What to do | The task requires restating, word for word, the lines of the entries below from the one containing "(o.hw.hostData c o.data).ncpReply" through the final one, both included.

Dataset records |
---+---

/-- FLAGS.GENCHK and FLAGS.BARRIER. -/
def NcpCmd.genChk (c : NcpCmd) : Bool := nbit c.flags 0
@[inherit_doc NcpCmd.genChk] def NcpCmd.barrier (c : NcpCmd) : Bool := nbit c.flags 1

/-- The command tick: units of 10 µs of the doorbell's time (R399). -/
def NcpCmd.tick (c : NcpCmd) : Nat := c.stamp / 1000

/-- The greatest INDEX of each class that names objects (R397). -/
def objectHigh : List (Nat × Nat × Nat) :=
  [(1, 0, 15), (2, 0, 3), (3, 0, 15), (4, 0, 15), (5, 0, 0), (6, 0, 127), (7, 0, 0), (8, 0, 31), (9, 0, 0), (10, 7, 7), (11, 0, 15)]

/-- OBJECT names an object. -/
def namesObject (obj : Nat) : Bool :=
  obj / 2 ^ 16 % 256 == 0 && objectHigh.any fun r => obj / 2 ^ 24 == r.1 && decide (r.2.1 ≤ obj % 2 ^ 16 ∧ obj % 2 ^ 16 ≤ r.2.2)

/-- PARAMS bytes that an opcode does not use are 0. -/
def paramsClean (s : OpSpec) (c : NcpCmd) : Bool :=
  (List.range 32).all fun k => (s.used.any fun u => decide (u.1 ≤ k ∧ k < u.1 + u.2)) || c.p k 1 == 0

/-- The reserved fields of a packet are 0. -/
def reservedClean (s : OpSpec) (c : NcpCmd) : Bool :=
  c.flags / 4 == 0 && leAt c.packet 6 2 == 0 && leAt c.packet 10 2 == 0 && c.object / 2 ^ 16 % 256 == 0 && paramsClean s c

/-! ### Sessions and generations (R390 to R394, R398) -/

/-- The open session with a handle. -/
def Hw.sessionOf (h : Hw) (id : Nat) : Option Session := h.ncp.sessions.find? fun s => s.id == id

/-- NOP and OPEN_SESSION need no session. -/
def OpSpec.exempt (s : OpSpec) : Bool := s.op == 0 || s.op == 1

/-- The features that hold for a command. -/
def Hw.featsOf (h : Hw) (c : NcpCmd) : Nat := ((h.sessionOf c.session).map (·.feats)).getD 0

/-- A feature holds for a command. -/
def Hw.feat (h : Hw) (c : NcpCmd) (k : Nat) : Bool := nbit (h.featsOf c) k

/-- The generation of an object: 1 until it changes (R398). -/
def Hw.gen (h : Hw) (obj : Nat) : Nat := Store.get (fun _ => 1) h.ncp.gens obj

/-- The key of an object: 65536·class + index. -/
def NcpCmd.objKey (c : NcpCmd) : Nat := 65536 * c.cls + c.index

/-- A change increments the generation, wrapping to 1. -/
def Hw.bumpGen (h : Hw) (obj : Nat) : Hw :=
  let g := h.gen obj
  { h with ncp := { h.ncp with gens := Store.put (fun _ => 1) h.ncp.gens obj (if g = 0xFFFFFFFF then 1 else g + 1) } }

/-- The GEN field of a reply. -/
def Hw.replyGen (h : Hw) (feats : Nat) (c : NcpCmd) : Nat :=
  if namesObject c.object && nbit feats nfGenerations then h.gen c.objKey else 0

/-! ### Replies (R388) -/

/-- The 28 bytes of a reply; `res` is padded to 8 bytes. -/
def replyBytes (c : NcpCmd) (status detail gen rlen : Nat) (res : List Byte) : List Byte :=
  bytesLE 2 c.tag ++ bytesLE 2 status ++ bytesLE 2 c.opcode ++ bytesLE 2 detail ++ bytesLE 4 gen ++ bytesLE 4 c.tick ++
    bytesLE 4 rlen ++ (res ++ List.replicate 8 0).take 8

/-- The log data of a command (R409). -/
def ncpLogData (q : Nat) (c : NcpCmd) (status gen : Nat) : List Byte :=
  bytesLE 2 c.session ++ bytesLE 1 q ++ bytesLE 1 0 ++ bytesLE 2 c.tag ++ bytesLE 2 status ++ bytesLE 4 c.object ++ bytesLE 4 gen ++
    bytesLE 4 c.tick ++ bytesAt c.packet 32 12

/-- Command `i` of queue `q` is answered: a change increments its object's generation, what R408 names is logged, and the
CQ entry is written (R382, R388, R398). `feats` are the features of its session. -/
def Hw.ncpReply (h : Hw) (q i feats : Nat) (s : OpSpec) (c : NcpCmd) (status detail rlen : Nat) (res : List Byte) : Hw :=
  let done := decide (status ≤ nsPending)
  let h := h.when (s.w && done) (·.bumpGen c.objKey)
  let gen := h.replyGen feats c
  let logs := (s.w && done) || status == nsSafety || status == nsLifecycle
  let h := h.when logs (·.log 3 c.opcode 0 (ncpLogData q c status gen))
  h.cqWrite q i (replyBytes c status detail gen rlen res)

/-! ### The checks (R389, R391, R393, R396) -/

/-- What an opcode checks itself: the least data length it needs if it takes or returns data, whether it fails the version
negotiation, and the DETAIL of the first BAD_PARAM, DENIED_LIFECYCLE, DENIED_SAFETY and BUSY condition that holds. -/
structure Checks where
  data : DataUse := .none
  version : Bool := false
  param : Option Nat := none
  life : Option Nat := none
  safety : Option Nat := none
  busy : Option Nat := none
deriving DecidableEq, Repr

/-- The first detail whose condition holds. -/
def firstDetail : List (Bool × Nat) → Option Nat
  | [] => none
  | (b, d) :: cs => if b then some d else firstDetail cs

/-- VERSION (R390, R393). -/
def Hw.versionError (h : Hw) (q : Nat) (s : OpSpec) (c : NcpCmd) (chk : Checks) : Option Nat :=
  if chk.version then some ndNone
  else if s.exempt then none
  else
    match h.sessionOf c.session with
    | none => some ndSessionNone
    | some x => if q = 0 || nbit x.qmask q then none else some ndNotClaimed

/-- BAD_LENGTH (R389). -/
def badLength (c : NcpCmd) : DataUse → Bool
  | .none => c.dlen != 0
  | .some need => decide (c.dlen < need ∨ 16777216 < c.dlen)

/-- The BAD_PARAM conditions that every packet is checked for. -/
def Hw.packetError (h : Hw) (s : OpSpec) (c : NcpCmd) : Option Nat :=
  firstDetail
    [(!reservedClean s c, ndReserved),
     ((c.genChk && !h.feat c nfGenerations) || (c.barrier && !h.feat c nfBarrier), ndReserved),
     (s.exempt && c.session != 0, ndRange),
     (c.dptr % 4 != 0 || (c.dlen == 0 && c.dptr != 0), ndRange),
     (c.cls != s.cls || decide (c.index < s.low) || decide (s.high < c.index), ndRange)]

/-- Why a command is refused: the first STATUS that applies, with its DETAIL. -/
def Hw.ncpRefusal (h : Hw) (q : Nat) (s : OpSpec) (c : NcpCmd) (chk : Checks) : Option (Nat × Nat) :=
  match h.versionError q s c chk with
  | some d => some (nsVersion, d)
  | none =>
    if (s.feat.map fun k => !h.feat c k).getD false then some (nsBadOpcode, ndNone)
    else if badLength c chk.data then some (nsBadLength, ndNone)
    else
      match h.packetError s c <|> chk.param with
      | some d => some (nsBadParam, d)
      | none =>
        match chk.life with
        | some d => some (nsLifecycle, d)
        | none =>
          if c.genChk && h.gen c.objKey != c.expGen then some (nsConflict, ndNone)
          else if s.w && h.dev == devSafeHold then some (nsSafety, ndState)
          else
            match chk.safety with
            | some d => some (nsSafety, d)
            | none => chk.busy.map fun d => (nsBusy, d)

/-! ### Execution (R386, R396, R399) -/

/-- A command stands before another in the order of R399: tick, then queue, then SQ order. -/
def before (t q i : Nat) (t' q' i' : Nat) : Bool := decide (t < t' ∨ (t = t' ∧ (q < q' ∨ (q = q' ∧ i < i'))))

/-- A queue whose commands are carried out. -/
def Hw.qServed (h : Hw) (q : Nat) : Bool := h.qState q == qsActive || h.qState q == qsShutting

/-- The barrier of a command holds. -/
def Hw.isBarrier (h : Hw) (c : NcpCmd) : Bool := c.barrier && h.feat c nfBarrier

/-- It is the turn of command `i` of queue `q`: no earlier command names its object, and no barrier keeps it (R399). -/
def Hw.ncpTurn (h : Hw) (q i : Nat) (c : NcpCmd) : Bool :=
  let others := (List.range 16).all fun q' => !h.qServed q' ||
    ((List.range (h.queue q').cmds.length).all fun i' =>
      match (h.queue q').cmds[i']? with
      | none => true
      | some d => c.object == 0 || d.object != c.object || !before d.tick q' i' c.tick q i)
  let earlier := (h.queue q).cmds.take i
  others && (!h.isBarrier c || i == 0) && earlier.all fun d => !h.isBarrier d

/-- Command `i` of queue `q`, if it has the opcode and the service cores can execute it now. -/
def Hw.ncpCmd (h : Hw) (q i : Nat) (s : OpSpec) : Option NcpCmd :=
  match (h.queue q).cmds[i]? with
  | none => none
  | some c => if h.boot.svcUp && decide (q < 16) && h.qServed q && c.opcode == s.op && h.ncpTurn q i c then some c else none

/-- What a command that is carried out leaves: the hardware, the status, the data for the host or the count of bytes taken
from it, and RESULT. -/
structure Done where
  hw : Hw
  status : Nat := nsOk
  detail : Nat := ndNone
  data : List Byte := []
  taken : Nat := 0
  res : List Byte := []
deriving DecidableEq, Repr

/-- Data for the host goes to its buffer before the CQ entry (R382, R389). -/
def Hw.hostData (h : Hw) (c : NcpCmd) (bs : List Byte) : Hw := if bs.isEmpty then h else h.emit (.hostWrite c.dptr bs)

/-- A command that was carried out is answered. -/
def Hw.ncpDone (h : Hw) (q i : Nat) (s : OpSpec) (c : NcpCmd) (o : Done) : Hw :=
  (o.hw.hostData c o.data).ncpReply q i (h.featsOf c) s c o.status o.detail (o.data.length + o.taken) o.res

/-- The RESULT of OPEN_SESSION without a common version: the lowest and highest supported (R390). -/
def versionResult (s : OpSpec) (status : Nat) : List Byte :=
  if s.op = 1 ∧ status = nsVersion then bytesLE 2 0x100 ++ bytesLE 2 0x201 else []

/-- Refuse a command. -/
def Hw.ncpRefuse (h : Hw) (q i : Nat) (s : OpSpec) (c : NcpCmd) (r : Nat × Nat) : Hw :=
  h.ncpReply q i (h.featsOf c) s c r.1 r.2 0 (versionResult s r.1)

/-- DRAM is trained, so that commands can use it. -/
def Hw.dramUp (h : Hw) : Bool := h.on F.DDR_STAT_TRAINED 0

/-- The errors that a command meets in its transfers: DRAM that never trained, and an uncorrectable DRAM error, which is
recorded; each ends it with INTERNAL (R47, R389, R467). -/
def Hw.ncpFail (h : Hw) (q i : Nat) (s : OpSpec) (c : NcpCmd) (io : NcpIo) : Option Hw :=
  if s.dram && !h.dramUp then some (h.ncpReply q i (h.featsOf c) s c nsInternal ndNone 0 [])
  else match io.dramErr with
  | some off => some ((h.ddrUe off (some idDma) false).ncpReply q i (h.featsOf c) s c nsInternal ndNone 0 [])
  | none =>
    if io.dmaErr && c.dlen != 0 then some (h.ncpReply q i (h.featsOf c) s c nsInternal ndDma 0 []) else none

/-- The corrected errors that the reads of DRAM of a command meet (R47). -/
def Hw.ncpCe (h : Hw) (s : OpSpec) (io : NcpIo) : Hw := h.when s.dram (·.ddrCe io.dramCe)

/-- Execute command `i` of queue `q`: refuse it, end it with a transfer error, or carry it out and answer. -/
def Hw.ncpRun (h : Hw) (q i : Nat) (io : NcpIo) (s : OpSpec) (chk : NcpCmd → Checks) (act : NcpCmd → Done) : Hw :=
  match h.ncpCmd q i s with
  | none => h
  | some c =>
    match h.ncpRefusal q s c (chk c) with
    | some r => h.ncpRefuse q i s c r
    | none =>
      match h.ncpFail q i s c io with
      | some h' => h'
      | none => (h.ncpDone q i s c (act c)).ncpCe s io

---+---

Answer below |
  (o.hw.hostData c o.data).ncpReply q i (h.featsOf c) s c o.status o.detail (o.data.length + o.taken) o.res

/-- The RESULT of OPEN_SESSION without a common version: the lowest and highest supported (R390). -/
def versionResult (s : OpSpec) (status : Nat) : List Byte :=
  if s.op = 1 ∧ status = nsVersion then bytesLE 2 0x100 ++ bytesLE 2 0x201 else []

/-- Refuse a command. -/
def Hw.ncpRefuse (h : Hw) (q i : Nat) (s : OpSpec) (c : NcpCmd) (r : Nat × Nat) : Hw :=
  h.ncpReply q i (h.featsOf c) s c r.1 r.2 0 (versionResult s r.1)

/-- DRAM is trained, so that commands can use it. -/
def Hw.dramUp (h : Hw) : Bool := h.on F.DDR_STAT_TRAINED 0

/-- The errors that a command meets in its transfers: DRAM that never trained, and an uncorrectable DRAM error, which is
recorded; each ends it with INTERNAL (R47, R389, R467). -/
def Hw.ncpFail (h : Hw) (q i : Nat) (s : OpSpec) (c : NcpCmd) (io : NcpIo) : Option Hw :=
  if s.dram && !h.dramUp then some (h.ncpReply q i (h.featsOf c) s c nsInternal ndNone 0 [])
  else match io.dramErr with
  | some off => some ((h.ddrUe off (some idDma) false).ncpReply q i (h.featsOf c) s c nsInternal ndNone 0 [])
  | none =>
    if io.dmaErr && c.dlen != 0 then some (h.ncpReply q i (h.featsOf c) s c nsInternal ndDma 0 []) else none

/-- The corrected errors that the reads of DRAM of a command meet (R47). -/
def Hw.ncpCe (h : Hw) (s : OpSpec) (io : NcpIo) : Hw := h.when s.dram (·.ddrCe io.dramCe)

/-- Execute command `i` of queue `q`: refuse it, end it with a transfer error, or carry it out and answer. -/
def Hw.ncpRun (h : Hw) (q i : Nat) (io : NcpIo) (s : OpSpec) (chk : NcpCmd → Checks) (act : NcpCmd → Done) : Hw :=
  match h.ncpCmd q i s with
  | none => h
  | some c =>
    match h.ncpRefusal q s c (chk c) with
    | some r => h.ncpRefuse q i s c r
    | none =>
      match h.ncpFail q i s c io with
      | some h' => h'
      | none => (h.ncpDone q i s c (act c)).ncpCe s io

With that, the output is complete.